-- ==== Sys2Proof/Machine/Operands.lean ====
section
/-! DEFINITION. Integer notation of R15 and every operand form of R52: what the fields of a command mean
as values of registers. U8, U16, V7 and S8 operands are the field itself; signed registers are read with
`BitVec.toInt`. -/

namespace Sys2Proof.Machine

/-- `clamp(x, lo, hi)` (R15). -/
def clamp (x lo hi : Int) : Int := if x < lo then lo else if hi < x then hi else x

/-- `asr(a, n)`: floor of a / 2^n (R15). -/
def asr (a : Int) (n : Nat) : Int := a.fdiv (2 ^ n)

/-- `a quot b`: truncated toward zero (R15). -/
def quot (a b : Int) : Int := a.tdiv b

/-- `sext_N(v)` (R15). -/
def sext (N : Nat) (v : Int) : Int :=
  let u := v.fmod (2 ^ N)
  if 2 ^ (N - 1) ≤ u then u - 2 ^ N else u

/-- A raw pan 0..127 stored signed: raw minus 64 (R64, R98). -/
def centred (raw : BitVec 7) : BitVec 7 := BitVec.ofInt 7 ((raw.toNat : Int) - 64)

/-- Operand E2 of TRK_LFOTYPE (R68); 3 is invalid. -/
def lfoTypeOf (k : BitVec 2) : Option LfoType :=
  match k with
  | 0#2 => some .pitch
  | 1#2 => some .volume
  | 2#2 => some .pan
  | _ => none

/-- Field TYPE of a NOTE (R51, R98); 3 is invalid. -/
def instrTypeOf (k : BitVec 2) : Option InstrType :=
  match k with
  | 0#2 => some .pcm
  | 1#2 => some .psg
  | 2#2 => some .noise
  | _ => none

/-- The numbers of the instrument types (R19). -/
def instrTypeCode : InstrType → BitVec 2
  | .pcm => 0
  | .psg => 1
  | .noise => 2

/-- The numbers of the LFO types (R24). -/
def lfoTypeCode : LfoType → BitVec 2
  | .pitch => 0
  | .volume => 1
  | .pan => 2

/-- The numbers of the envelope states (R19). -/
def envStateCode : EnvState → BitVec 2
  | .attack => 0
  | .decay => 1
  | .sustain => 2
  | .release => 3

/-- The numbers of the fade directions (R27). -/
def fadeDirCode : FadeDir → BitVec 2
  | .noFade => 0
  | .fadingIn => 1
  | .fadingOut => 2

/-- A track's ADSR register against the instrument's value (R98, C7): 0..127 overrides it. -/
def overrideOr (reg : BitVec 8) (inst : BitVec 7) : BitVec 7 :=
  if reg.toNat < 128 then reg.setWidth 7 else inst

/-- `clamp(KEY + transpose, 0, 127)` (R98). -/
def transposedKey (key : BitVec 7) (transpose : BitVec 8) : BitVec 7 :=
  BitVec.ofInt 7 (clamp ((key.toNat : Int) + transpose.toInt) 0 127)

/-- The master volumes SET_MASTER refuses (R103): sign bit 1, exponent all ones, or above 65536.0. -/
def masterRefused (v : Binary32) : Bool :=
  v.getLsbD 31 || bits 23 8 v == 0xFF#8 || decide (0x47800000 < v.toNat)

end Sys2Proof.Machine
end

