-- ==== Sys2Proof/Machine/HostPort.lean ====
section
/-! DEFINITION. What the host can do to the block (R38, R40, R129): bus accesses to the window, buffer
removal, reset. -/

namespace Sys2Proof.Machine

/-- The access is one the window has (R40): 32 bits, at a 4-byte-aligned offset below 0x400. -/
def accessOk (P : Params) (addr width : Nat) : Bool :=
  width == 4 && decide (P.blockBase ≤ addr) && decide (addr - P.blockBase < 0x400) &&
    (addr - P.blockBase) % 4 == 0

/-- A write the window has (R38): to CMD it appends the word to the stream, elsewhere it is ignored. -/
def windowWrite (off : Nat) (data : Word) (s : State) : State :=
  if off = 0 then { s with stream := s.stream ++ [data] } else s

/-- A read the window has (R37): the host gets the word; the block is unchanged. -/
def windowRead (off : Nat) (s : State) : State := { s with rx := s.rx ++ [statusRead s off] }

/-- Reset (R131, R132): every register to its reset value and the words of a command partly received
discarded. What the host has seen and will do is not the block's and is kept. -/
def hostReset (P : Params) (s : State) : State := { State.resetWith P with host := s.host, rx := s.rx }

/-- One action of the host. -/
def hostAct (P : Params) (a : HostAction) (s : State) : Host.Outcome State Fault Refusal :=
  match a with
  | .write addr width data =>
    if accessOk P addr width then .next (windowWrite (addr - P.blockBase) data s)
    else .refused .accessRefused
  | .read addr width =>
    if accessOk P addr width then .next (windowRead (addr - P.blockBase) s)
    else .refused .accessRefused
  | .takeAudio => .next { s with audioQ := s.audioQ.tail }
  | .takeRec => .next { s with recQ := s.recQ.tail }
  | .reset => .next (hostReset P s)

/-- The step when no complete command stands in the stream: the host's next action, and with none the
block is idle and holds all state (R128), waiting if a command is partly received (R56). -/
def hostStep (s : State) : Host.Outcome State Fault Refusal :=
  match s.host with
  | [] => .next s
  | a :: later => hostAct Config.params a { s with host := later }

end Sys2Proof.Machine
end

_ _ _ _

### What this task involves:
Give back every entry, unchanged in any way.

### Answer for the task:
-- ==== Sys2Proof/Machine/Operands.lean ====
section
/-! DEFINITION. Integer notation of R15 and every operand form of R52: what the fields of a command mean
as values of registers. U8, U16, V7 and S8 operands are the field itself; signed registers are read with
`BitVec.toInt`. -/

namespace Sys2Proof.Machine

/-- `clamp(x, lo, hi)` (R15). -/
def clamp (x lo hi : Int) : Int := if x < lo then lo else if hi < x then hi else x

/-- `asr(a, n)`: floor of a / 2^n (R15). -/
def asr (a : Int) (n : Nat) : Int := a.fdiv (2 ^ n)

/-- `a quot b`: truncated toward zero (R15). -/
def quot (a b : Int) : Int := a.tdiv b

/-- `sext_N(v)` (R15). -/
def sext (N : Nat) (v : Int) : Int :=
  let u := v.fmod (2 ^ N)
  if 2 ^ (N - 1) ≤ u then u - 2 ^ N else u

/-- A raw pan 0..127 stored signed: raw minus 64 (R64, R98). -/
def centred (raw : BitVec 7) : BitVec 7 := BitVec.ofInt 7 ((raw.toNat : Int) - 64)

/-- Operand E2 of TRK_LFOTYPE (R68); 3 is invalid. -/
def lfoTypeOf (k : BitVec 2) : Option LfoType :=
  match k with
  | 0#2 => some .pitch
  | 1#2 => some .volume
  | 2#2 => some .pan
  | _ => none

/-- Field TYPE of a NOTE (R51, R98); 3 is invalid. -/
def instrTypeOf (k : BitVec 2) : Option InstrType :=
  match k with
  | 0#2 => some .pcm
  | 1#2 => some .psg
  | 2#2 => some .noise
  | _ => none

/-- The numbers of the instrument types (R19). -/
def instrTypeCode : InstrType → BitVec 2
  | .pcm => 0
  | .psg => 1
  | .noise => 2

/-- The numbers of the LFO types (R24). -/
def lfoTypeCode : LfoType → BitVec 2
  | .pitch => 0
  | .volume => 1
  | .pan => 2

/-- The numbers of the envelope states (R19). -/
def envStateCode : EnvState → BitVec 2
  | .attack => 0
  | .decay => 1
  | .sustain => 2
  | .release => 3

/-- The numbers of the fade directions (R27). -/
def fadeDirCode : FadeDir → BitVec 2
  | .noFade => 0
  | .fadingIn => 1
  | .fadingOut => 2

/-- A track's ADSR register against the instrument's value (R98, C7): 0..127 overrides it. -/
def overrideOr (reg : BitVec 8) (inst : BitVec 7) : BitVec 7 :=
  if reg.toNat < 128 then reg.setWidth 7 else inst

/-- `clamp(KEY + transpose, 0, 127)` (R98). -/
def transposedKey (key : BitVec 7) (transpose : BitVec 8) : BitVec 7 :=
  BitVec.ofInt 7 (clamp ((key.toNat : Int) + transpose.toInt) 0 127)

/-- The master volumes SET_MASTER refuses (R103): sign bit 1, exponent all ones, or above 65536.0. -/
def masterRefused (v : Binary32) : Bool :=
  v.getLsbD 31 || bits 23 8 v == 0xFF#8 || decide (0x47800000 < v.toNat)

end Sys2Proof.Machine
end

-- ==== Sys2Proof/Machine/HostPort.lean ====
section
/-! DEFINITION. What the host can do to the block (R38, R40, R129): bus accesses to the window, buffer
removal, reset. -/

namespace Sys2Proof.Machine

/-- The access is one the window has (R40): 32 bits, at a 4-byte-aligned offset below 0x400. -/
def accessOk (P : Params) (addr width : Nat) : Bool :=
  width == 4 && decide (P.blockBase ≤ addr) && decide (addr - P.blockBase < 0x400) &&
    (addr - P.blockBase) % 4 == 0

/-- A write the window has (R38): to CMD it appends the word to the stream, elsewhere it is ignored. -/
def windowWrite (off : Nat) (data : Word) (s : State) : State :=
  if off = 0 then { s with stream := s.stream ++ [data] } else s

/-- A read the window has (R37): the host gets the word; the block is unchanged. -/
def windowRead (off : Nat) (s : State) : State := { s with rx := s.rx ++ [statusRead s off] }

/-- Reset (R131, R132): every register to its reset value and the words of a command partly received
discarded. What the host has seen and will do is not the block's and is kept. -/
def hostReset (P : Params) (s : State) : State := { State.resetWith P with host := s.host, rx := s.rx }

/-- One action of the host. -/
def hostAct (P : Params) (a : HostAction) (s : State) : Host.Outcome State Fault Refusal :=
  match a with
  | .write addr width data =>
    if accessOk P addr width then .next (windowWrite (addr - P.blockBase) data s)
    else .refused .accessRefused
  | .read addr width =>
    if accessOk P addr width then .next (windowRead (addr - P.blockBase) s)
    else .refused .accessRefused
  | .takeAudio => .next { s with audioQ := s.audioQ.tail }
  | .takeRec => .next { s with recQ := s.recQ.tail }
  | .reset => .next (hostReset P s)

/-- The step when no complete command stands in the stream: the host's next action, and with none the
block is idle and holds all state (R128), waiting if a command is partly received (R56). -/
def hostStep (s : State) : Host.Outcome State Fault Refusal :=
  match s.host with
  | [] => .next s
  | a :: later => hostAct Config.params a { s with host := later }

end Sys2Proof.Machine
end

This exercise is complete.